A Flow is a Stream of Packets: A Stream-Structured Data Approach for DDoS Detection

Raja Giryes,Lior Shafir,Avishai Wool
DOI: https://doi.org/10.48550/arXiv.2405.07232
2024-05-12
Abstract:Distributed Denial of Service (DDoS) attacks are getting increasingly harmful to the Internet, showing no signs of slowing down. Developing an accurate detection mechanism to thwart DDoS attacks is still a big challenge due to the rich variety of these attacks and the emergence of new attack vectors. In this paper, we propose a new tree-based DDoS detection approach that operates on a flow as a stream structure, rather than the traditional fixed-size record structure containing aggregated flow statistics. Although aggregated flow records have gained popularity over the past decade, providing an effective means for flow-based intrusion detection by inspecting only a fraction of the total traffic volume, they are inherently constrained. Their detection precision is limited not only by the lack of packet payloads, but also by their structure, which is unable to model fine-grained inter-packet relations, such as packet order and temporal relations. Additionally, inferring aggregated flow statistics must wait for the complete flow to end. Here we show that considering flow inputs as variable-length streams composed of their associated packet headers, allows for very accurate and fast detection of malicious flows. We evaluate our proposed strategy on the CICDDoS2019 and CICIDS2017 datasets, which contain a comprehensive variety of DDoS attacks. Our approach matches or exceeds existing machine learning techniques' accuracy, including state-of-the-art deep learning methods. Furthermore, our method achieves significantly earlier detection, e.g., with CICDDoS2019 detection based on the first 2 packets, which corresponds to an average time-saving of 99.79% and uses only 4--6% of the traffic volume.
Cryptography and Security
What problem does this paper attempt to address?

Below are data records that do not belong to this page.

theorem doRingtailWrite_le (val : W32) (s : State) : Le 755794941 s (doRingtailWrite val s) := by
  unfold doRingtailWrite
  with_reducible refine Le.ite (fun _ => ?_) (fun _ => ?_)
  with_reducible refine Le.next (postParked_le ..) (by decide) ?_
  with_reducible refine Le.next (State.modKs_le _ _ ?_) (by decide) ?_
  with_reducible exact fun h => h
  exact Le.refl _ _
  exact Le.refl _ _

theorem endInvalidate_le (s : State) (i : Invalidation) : Le 756843516 s (endInvalidate s i) := by
  unfold endInvalidate
  dsimp only
  with_reducible refine Le.ite (fun _ => ?_) (fun _ => ?_)
  with_reducible refine Le.next (traceSpace_le ..) (by decide) ?_
  with_reducible refine Le.next (State.modKs_le _ _ ?_) (by decide) ?_
  with_reducible exact fun h => h
  with_reducible refine Le.next (finishOp_le ..) (by decide) ?_
  with_reducible refine Le.next (State.modKs_le _ _ ?_) (by decide) ?_
  exact fun h => Nat.le_trans (List.length_filter_le _ _) h
  exact Le.refl _ _
  with_reducible refine Le.next (traceSpace_le ..) (by decide) ?_
  with_reducible refine Le.next (bump_le ..) (by decide) ?_
  with_reducible refine Le.next (finishOp_le ..) (by decide) ?_
  with_reducible refine Le.next (State.modKs_le _ _ ?_) (by decide) ?_
  exact fun h => Nat.le_trans (List.length_filter_le _ _) h
  exact Le.refl _ _

theorem doLaunchAttemptEnd_le (s : State) : Le 755815416 s (doLaunchAttemptEnd s) := by
  unfold doLaunchAttemptEnd
  dsimp only
  split
  exact Le.refl _ _
  split
  exact Le.refl _ _
  with_reducible refine Le.ite (fun _ => ?_) (fun _ => ?_)
  exact Le.refl _ _
  with_reducible refine Le.ite (fun _ => ?_) (fun _ => ?_)
  with_reducible refine Le.next (issueAttempt_le ..) (by decide) ?_
  with_reducible refine Le.next (setPosition_le ..) (by decide) ?_
  exact Le.refl _ _
  with_reducible refine Le.ite (fun _ => ?_) (fun _ => ?_)
  with_reducible refine Le.next (finishOp_le ..) (by decide) ?_
  with_reducible refine Le.next (State.modJob_le ..) (by decide) ?_
  exact Le.refl _ _
  with_reducible refine Le.next (finishOp_le ..) (by decide) ?_
  with_reducible refine Le.next (State.modJob_le ..) (by decide) ?_
  exact Le.refl _ _

theorem endRetrain_le (s : State) (p : Nat) : Le 755799032 s (endRetrain s p) := by
  unfold endRetrain
  dsimp only
  split
  exact Le.refl _ _
  with_reducible refine Le.next (finishOp_le ..) (by decide) ?_
  with_reducible refine Le.next (State.modPort_le ..) (by decide) ?_
  exact Le.refl _ _

theorem doNodemapSyncComplete_le (s : State) : Le 755799032 s (doNodemapSyncComplete s) := by
  unfold doNodemapSyncComplete
  split
  exact Le.refl _ _
  with_reducible refine Le.next (finishOp_le ..) (by decide) ?_
  with_reducible refine Le.next (State.modNode_le _ _ ?_) (by decide) ?_
  with_reducible exact fun h => h
  exact Le.refl _ _

theorem doWindowCloseComplete_le (w : Nat) (s : State) : Le 755799032 s (doWindowCloseComplete w s) := by
  unfold doWindowCloseComplete
  split
  exact Le.refl _ _
  with_reducible refine Le.ite (fun _ => ?_) (fun _ => ?_)
  with_reducible refine Le.next (setPosition_le ..) (by decide) ?_
  exact Le.refl _ _
  with_reducible refine Le.next (finishOp_le ..) (by decide) ?_
  with_reducible refine Le.next (State.modWindow_le ..) (by decide) ?_
  with_reducible refine Le.next (setPosition_le ..) (by decide) ?_
  exact Le.refl _ _

theorem doMemoryInitComplete_le (rate : Nat) (failed : Option Nat) (key : W64) (s : State) : Le 755794936 s (doMemoryInitComplete rate failed key s) := by
  unfold doMemoryInitComplete
  with_reducible refine Le.ite (fun _ => ?_) (fun _ => ?_)
  exact Le.refl _ _
  dsimp only
  split
  split
  with_reducible refine Le.next (finishOp_le ..) (by decide) ?_
  with_reducible refine Le.next (State.modPool_le _ _ ?_) (by decide) ?_
  with_reducible exact fun h => PoolOk.of h rfl rfl rfl
  exact Le.refl _ _
  with_reducible refine Le.next (State.modPool_le _ _ ?_) (by decide) ?_
  with_reducible exact fun h => PoolOk.of h rfl rfl rfl
  exact Le.refl _ _
  split
  with_reducible refine Le.next (finishOp_le ..) (by decide) ?_
  with_reducible refine Le.next (setPosition_le ..) (by decide) ?_
  with_reducible refine Le.next (commitInit_le ..) (by decide) ?_
  exact Le.refl _ _
  with_reducible refine Le.next (commitInit_le ..) (by decide) ?_
  exact Le.refl _ _

theorem atomicElem_le (t : Nat) (q : Nat) (chunk : Nat) (img : Tab Byte) (e : QEntry) (x : Issue × List Nat) (j : Nat) : Le 755799032 x.1.s (atomicElem t q chunk img e x j).1.s := by
  unfold atomicElem
  dsimp only
  split
  exact Le.refl _ _
  with_reducible refine Le.iteP (fun w : Issue × _ => w.1.s) (fun _ => ?_) (fun _ => ?_)
  with_reducible refine Le.iteP (fun w : Issue × _ => w.1.s) (fun _ => ?_) (fun _ => ?_)
  exact Le.refl _ _
  dsimp only
  with_reducible refine Le.next (Issue.sent_le ..) (by decide) ?_
  with_reducible refine Le.next (sendRemote_le ..) (by decide) ?_
  exact Le.refl _ _
  dsimp only
  with_reducible refine Le.next (adderApply_le ..) (by decide) ?_
  with_reducible refine Le.ite (fun _ => ?_) (fun _ => ?_)
  with_reducible refine Le.next (countTileReq_le ..) (by decide) ?_
  with_reducible refine Le.next (cohPurge_le ..) (by decide) ?_
  with_reducible refine Le.next (accessTrip_le ..) (by decide) ?_
  exact Le.refl _ _
  with_reducible refine Le.next (accessTrip_le ..) (by decide) ?_
  exact Le.refl _ _

theorem issueMessage_le (s : State) (t : Nat) (q : Nat) (e : QEntry) : Le 758944763 s (issueMessage s t q e) := by
  unfold issueMessage
  dsimp only
  split
  with_reducible refine Le.next (modEntry_le ..) (by decide) ?_
  with_reducible refine Le.next (traceDesc_le ..) (by decide) ?_
  with_reducible refine Le.next (tileCycles_le ..) (by decide) ?_
  with_reducible refine Le.next (moverCycles_le ..) (by decide) ?_
  with_reducible refine Le.next (State.modTile_le ..) (by decide) ?_
  with_reducible refine Le.next (tileEvent_le ..) (by decide) ?_
  with_reducible refine Le.next (modEntry_le ..) (by decide) ?_
  with_reducible refine Le.next (readRanges_le ..) (by decide) ?_
  with_reducible refine Le.next (readRanges_le ..) (by decide) ?_
  exact Le.refl _ _
  split
  with_reducible refine Le.next (refusalBack_le ..) (by decide) ?_
  with_reducible refine Le.next (launchFlight_le ..) (by decide) ?_
  with_reducible refine Le.next (traceDesc_le ..) (by decide) ?_
  with_reducible refine Le.next (tileCycles_le ..) (by decide) ?_
  with_reducible refine Le.next (moverCycles_le ..) (by decide) ?_
  with_reducible refine Le.next (State.modTile_le ..) (by decide) ?_
  with_reducible refine Le.next (tileEvent_le ..) (by decide) ?_
  with_reducible refine Le.next (modEntry_le ..) (by decide) ?_
  with_reducible refine Le.next (readRanges_le ..) (by decide) ?_
  with_reducible refine Le.next (readRanges_le ..) (by decide) ?_
  exact Le.refl _ _
  with_reducible refine Le.next (sendRecord_le ..) (by decide) ?_
  with_reducible refine Le.next (traceDesc_le ..) (by decide) ?_
  with_reducible refine Le.next (tileCycles_le ..) (by decide) ?_
  with_reducible refine Le.next (moverCycles_le ..) (by decide) ?_
  with_reducible refine Le.next (State.modTile_le ..) (by decide) ?_
  with_reducible refine Le.next (tileEvent_le ..) (by decide) ?_
  with_reducible refine Le.next (modEntry_le ..) (by decide) ?_
  with_reducible refine Le.next (readRanges_le ..) (by decide) ?_
  with_reducible refine Le.next (readRanges_le ..) (by decide) ?_
  exact Le.refl _ _

theorem enterIdle_le (s : State) : Le 755794936 s (enterIdle s) := by
  unfold enterIdle
  dsimp only
  with_reducible refine Le.forEach ?_ (fun x u hu => ?_)
  with_reducible refine Le.forEach ?_ (fun x u hu => ?_)
  with_reducible refine Le.forEach ?_ (fun x u hu => ?_)
  exact Le.refl _ _
  with_reducible refine Le.forEach ?_ (fun x u hu => ?_)
  with_reducible assumption
  with_reducible refine Le.next (drainLine_le ..) (by decide) ?_
  with_reducible assumption
  with_reducible refine Le.next (adderEvict_le ..) (by decide) ?_
  with_reducible assumption
  with_reducible refine Le.next (State.modCluster_le ..) (by decide) ?_
  with_reducible refine Le.next (parkCluster_le ..) (by decide) ?_
  with_reducible assumption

This paper attempts to solve several key problems in Distributed Denial - of - Service (DDoS) attack detection: 1. **Limitations of traditional flow - recording methods**: Traditional DDoS detection methods rely on aggregated flow records, which contain statistical information about the flows. However, this method has the following shortcomings: - **Lack of fine - grained information**: It is unable to capture the order and time relationships between packets. - **Limited detection accuracy**: Due to the lack of payload information of packets, the ability of deep packet inspection is limited. - **Delayed detection**: Aggregated statistical information can only be generated until the entire flow ends, resulting in detection delay. 2. **Improving detection speed and accuracy**: In order to cope with increasingly complex and diverse DDoS attacks, a faster and more accurate detection mechanism is required. Existing methods are often not timely and accurate enough when dealing with large - scale traffic. 3. **Low resource consumption**: In modern network environments, traffic is huge and complex, so a detection method that can use resources efficiently is needed to reduce computing and storage costs. To solve these problems, the author proposes a new tree - based DDoS detection method. This method regards the flow as a variable - length flow structure composed of packet headers, rather than the traditional fixed - size aggregated flow records. Through this method, early detection of malicious traffic can be achieved, and the speed and accuracy of detection can be significantly improved. Specifically: - **Direct analysis of packet headers**: Through direct analysis of packet headers, the order of events and time relationships within the flow can be captured, thereby improving detection accuracy. - **Early detection**: Accurate detection can be carried out using only the first few packets of the flow, greatly reducing the time and traffic required for detection. - **Compact data representation**: Compared with traditional methods, this method only needs to process 4 - 6% of the total traffic, greatly reducing resource consumption. Through evaluation on the CICDDoS2019 and CICIDS2017 datasets, this method not only matches or exceeds the accuracy of existing machine - learning techniques, but also shows significant advantages in detection speed, saving an average of 99.79% of the flow duration.